Why would it be disappointing? We would cite inflation, higher costs of rent, EMIs, school fees, groceries, daily expenses, discretionary spends etc…
If you think that all your hard work deserves a better increment, why should this not apply to your own investments / savings? After all aren’t we saving / investing for our future goals, wouldn’t these also not experience the same inflationary pressure as we do in our day to day lives.
Hence, only if you can beat inflation can you stay ahead of your monthly expenses. Same applies to your investments.
Don’t you think it’s fair to expect your investments to generate same or better returns than your annual increment rates?
That is why you should always ask yourself, is my Money working as hard as me??

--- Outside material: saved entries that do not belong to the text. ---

-- ==== Sys2Proof/Config.lean ====
section
/-! DEFINITION. What one part fixes in its fuses and flash, and the values the spec leaves open.

The `opaque` constants have no body that Lean can evaluate: a statement that holds for the model holds for every value of
them.  The fused and flashed values are those of one part of grade /128 with every optional function, the part that the
spec's own examples use (DESIGN CHOICE, log entry 3). -/

namespace Sys2Proof.Config

/-- A fresh free value of `w` bits; the argument is the model's own counter `State.free` (log entry 11). -/
opaque freeValue : (w : Nat) → Nat → BitVec w

/-- Which of the results that R99 admits a transcendental returns; the same for the same bits on every part (R100). Arguments:
VOP operation, operand bits (log entry 10). -/
opaque transIndex : Nat → Nat → Nat

/-- ML-DSA-65 and ML-DSA-87 signing: parameter set, private key, message. The spec names ML-DSA, ML-KEM and X.509 and leaves them to their
own standards (log entry 9). -/
opaque mldsaSign : Nat → List Byte → List Byte → List Byte
/-- ML-DSA verification: parameter set, public key, message, signature. -/
opaque mldsaVerify : Nat → List Byte → List Byte → List Byte → Bool
/-- ML-DSA public key of a private key. -/
opaque mldsaPub : Nat → List Byte → List Byte
/-- ML-KEM-768 encapsulation key of a seed. -/
opaque mlkemPub : List Byte → List Byte
/-- Whether an X.509 certificate chains to Kingetrix's root and certifies a key. -/
opaque certOk : List Byte → List Byte → Bool
/-- The fused unique device secret, the certificate of the root key, the digest of the boot ROM, what the test wrote into the identity
record of each die (R337: LOT, WAFER, DIE_X, DIE_Y, TESTREV and TESTDATE, 17 bytes), and the public keys of Kingetrix: provisioning,
return, firmware slots 0 and 1. -/
opaque uds : BitVec 256
opaque rkCert : List Byte
opaque romDigest : BitVec 256
opaque dieFuse : Nat → BitVec 136
opaque provisionKey : List Byte
opaque returnKey : List Byte
/-- Public key of a firmware key slot, digest that the boot ROM holds for the slot, and whether the slot's revoke fuse is blown (R342). -/
opaque fwKey : Nat → List Byte
opaque keySlot : Nat → BitVec 256
opaque revoked : Nat → Bool
/-- The recovery image that the module flash holds at first (R408). -/
opaque recImage : List Byte
/-- The low 31 bits of the number that a request for an activation mark carries where a request for a chunk names it (R420): the
spec states no form for that request (log entry 26). -/
opaque markReq : BitVec 31
/-- ML-KEM encapsulation with the randomness drawn: shared secret and ciphertext. -/
opaque mlkemEncap : List Byte → Nat → List Byte × List Byte
/-- ML-KEM decapsulation. -/
opaque mlkemDecap : List Byte → List Byte → List Byte

/-- The contents of HSTATE, which R179 calls internal to the KV manager: a function of the chain and the tokens of the block in
progress (log entry 9). -/
opaque hstate : Nat → List Nat → BitVec 320
/-- The rank by which the first start of the KV manager orders each free list; the spec states no order (log entry 14). -/
opaque poolRank : Nat → Nat

/-- N of grade /N (R1), the optional functions of `GLB_FEATURES` (R5), the fused-off tiles. -/
def grade : Nat := 128
def featPorts : Nat := 3
def featWideAtt : Nat := 1
def featBsc : Nat := 1
def featConf : Nat := 1
def serialLo : Nat := 1
def serialHi : Nat := 0
/-- Bit t: tile t is fused off (R4). -/
def fuseMap : Nat := 0
/-- The security version of the boot image's first measurement and the calibration table of the module flash. -/
opaque calTable : List Byte
/-- Fused lifecycle state, key epoch, tamper count and security version of `SEC_LC`. -/
def lcState : Nat := 2
def lcKeyEpoch : Nat := 1
def lcTampers : Nat := 0
def lcSvn : Nat := 0
/-- The owner key of the fused epoch (R340). -/
opaque ownerKey : List Byte
/-- The nonce of `SEC_LCNONCE`, drawn at random at each start. -/
opaque lcNonce : BitVec 64

end Sys2Proof.Config
end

This brings me to the next logical step – defining Savings & Investments. This will help answer the above question.
Savings
Typically means as we learnt when we were kids, money kept aside for a rainy day. Hence this amount would be liquid cash or nearly liquid cash kept aside to meet any eventuality – job loss, medical emergency, short term fund requirement, loan request from friend / family etc.. Typical yardstick is 6-8 months of total monthly expenses must be kept aside in liquid / near liquid form. Cash on hand, cash at bank, FDs, RDs, Liquid Mutual Funds is where one parks this fund.
Since this money is kept aside for short term horizon the returns on this would vary from 0% (cash at home) to a max of 6-8% pre – tax. This would not beat inflation and hence can never be used as a vehicle for achieving your long term goals.
Investments
Investments is channeling funds into instruments that provide superior returns over the long term and beat inflation by a wide margin. This is what helps you meet your long term goals.

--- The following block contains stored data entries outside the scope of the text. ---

-- ==== Sys2Proof/Machine/TileDma.lean ====
section
/-! DEFINITION. DMA channels (R63 to R65, R75, R107 to R109, R142), the staging buffer (R206), and the index-ordered reduction RDX
(R72, R205). -/

namespace Sys2Proof.Machine

/-! ### Channels -/

def State.chanHalted (s : State) (t ch : Nat) : Bool := bitOf (s.rget .TSEQ_DMA t).toNat ch
/-- A channel halts with an error completion (R64): its HALTED bit, DMA_ERR, the error, and the epoch of the descriptor. -/
def State.haltChan (s : State) (t ch epoch : Nat) (err : ChanErr) : State :=
  let s1 := (s.rput .TSEQ_DMA t (BitVec.ofNat 32 (setBit (s.rget .TSEQ_DMA t).toNat ch))).event F.TSEQ_STAT_DMA_ERR t
  let e := s1.eng t
  s1.setEng t ({ e with haltEpoch := some (max epoch (e.haltEpoch.getD 0)) }.setChan ch { e.chan ch with err := some err })

/-- Rows from 0 whose bytes [base + r·stride, + len) all lie in [0, limit). -/
def goodRows (base : Nat) (stride : Int) (len rows limit : Nat) : Nat :=
  if limit < base + len then 0
  else if stride = 0 then rows
  else if 0 < stride then min rows ((limit - len - base) / stride.toNat + 1)
  else min rows (base / (-stride).toNat + 1)
/-- Limit of a space: DA[39] = 0, or a scratchpad's 8 MiB. -/
def spaceLimit (sp : Nat) : Nat := if sp = 0 then 2 ^ 39 else 2 ^ 23
/-- The first row of a descriptor that R64 refuses; `rows` when none. -/
def DmaDesc.good (d : DmaDesc) : Nat :=
  if d.bad then 0
  else
  let a := goodRows d.saddr d.sstride d.rowLen d.rows (spaceLimit d.sspace)
  if d.mode = 0 then min a (goodRows d.daddr d.dstride d.rowLen d.rows (spaceLimit d.dspace)) else a
def DmaDesc.srcRow (d : DmaDesc) (r : Nat) : Nat := ((d.saddr : Int) + r * d.sstride).toNat
def DmaDesc.dstRow (d : DmaDesc) (r : Nat) : Nat := ((d.daddr : Int) + r * d.dstride).toNat

/-- DMAQ: reads the descriptor at S(A) as a scalar load and enqueues it on channel FN (R60, R63, R64). -/
def execDmaq (t : Fin 128) (w : Word) (s : State) : Out :=
  .next (s.issueWith t w 0x30 fun s =>
    let e := s.eng t
    let ch := xFN w
    if xRsv w ≠ 0 then s.trapHere t 0x01
    else if s.chanHalted t ch then s.trapHere t 0x07
    else if 16 ≤ (e.chan ch).queue.length then s.stallAt t w
    else s.progRead t w (e.s (xA w)).toNat 32 fun s d =>
      let e := s.eng t
      let c := e.chan ch
      (s.setEng t (e.setChan ch { c with queue := c.queue ++ [⟨decodeDma d, e.epoch, false, 0, [], [], 0, none⟩] })).advance t 1)

/-- DMAW: waits until every earlier descriptor of channel FN with tag TAG has completed; traps on a halted channel. -/
def execDmaw (t : Fin 128) (w : Word) (s : State) : Out :=
  .next (s.issueWith t w 0x31 fun s =>
    let ch := xFN w
    if xRsv w ≠ 0 then s.trapHere t 0x01
    else if s.chanHalted t ch then s.trapHere t 0x07
    else if ((s.eng t).chan ch).queue.any (fun r => r.d.tag == xTAG w) then s.stallAt t w
    else s.advance t 1)

/-- A channel can work: its engine is powered, neither fenced nor in reset, and the channel is not halted. -/
def State.chanLive (s : State) (t ch : Nat) : Bool :=
  let e := s.eng t
  e.power == .on && !e.fenced && e.fence.isNone && !e.inReset && !s.chanHalted t ch

/-- Completed descriptors leave the head of a channel queue: copies with every row written, streams with every row taken. -/
def popDone : List DmaRun → List DmaRun
  | [] => []
  | r :: rs => if r.started && (if r.d.mode = 0 then r.low == r.d.rows else r.taken == r.d.rows) then popDone rs else r :: rs
/-- Set the queue of a channel. -/
def State.setQueue (s : State) (t ch : Nat) (q : List DmaRun) : State :=
  let e := s.eng t
  s.setEng t (e.setChan ch { e.chan ch with queue := q })
/-- The row at which a descriptor ends in error, and the error: a bad descriptor or row address (R64), or a row that met one. -/
def DmaRun.ends (x : DmaRun) : Option (Nat × ChanErr) :=
  match x.ueRow with
  | some u => some u
  | none => if x.d.good < x.d.rows then some (x.d.good, .address) else none
/-- The head of a channel queue is at its end in error: the channel halts. An uncorrectable atom and a bad row address of a stream take
effect when the array reaches the row (R54, R64, R142). -/
def State.chanSettle (s : State) (t ch : Nat) : State :=
  match ((s.eng t).chan ch).queue with
  | [] => s
  | r :: _ => match r.ends with
    | some (u, err) => if r.started && r.low = u && (r.d.mode = 0 || r.d.bad || (err ≠ .address && err ≠ .dramUe)) then s.haltChan t ch r.epoch err else s
    | none => s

Equities, Equity oriented Mutual Funds, Investment in Land / apartments, Gold, Precious metals, art, PPF.
I am a big fan of Equities Mutual Funds (SIP in particular). They are the easiest ways to grow your wealth. Most of the top MF schemes have given over 15% annualized returns over 7-10 year periods. You can start a SIP for as low as Rs.500/-.
One top Equity Linked Savings Scheme has returned 17% annually over last 10 years. If someone has invested Rs.10000/- a month for last 10 years, the investment of Rs.12 lacs would be valued at Rs.32 lacs at this point of time. That is earnings of Rs.20 lacs over investment of Rs. 12 lacs. Additionally, since this is an ELSS fund it also gives one a tax benefit. That is creating wealth.
Now this is what I call making your money work as hard as you!!
Property prices have skyrocketed over last 10 years and have given 20% returns but the question is can it go up any further. Same applies to Gold which in fact has corrected steeply. In current scheme of things, these 2 aren’t a great option.
The best part of Equity MF / equities are that they offer great liquidity and profits are tax free after investing for a year. i.e. selling with a profit after a year of investing attracts zero tax liability irrespective of the profits.
Please be aware – LIFE INSURANCE is not an Investment!!
Most Insurance plans offer at best 4-6% returns. They are simply put, as worse as Savings from a returns standpoint. I shall cover Life Insurance in my future posts.
Hope this post will now make you question your allocation between Savings & Investments. I would also recommend you read this article recently published on MSN…
http://www.msn.com/en-in/money/topstories/7-money-secrets-the-rich-dont-want-you-to-know/ar-AAdYPlF
Happy to answer questions.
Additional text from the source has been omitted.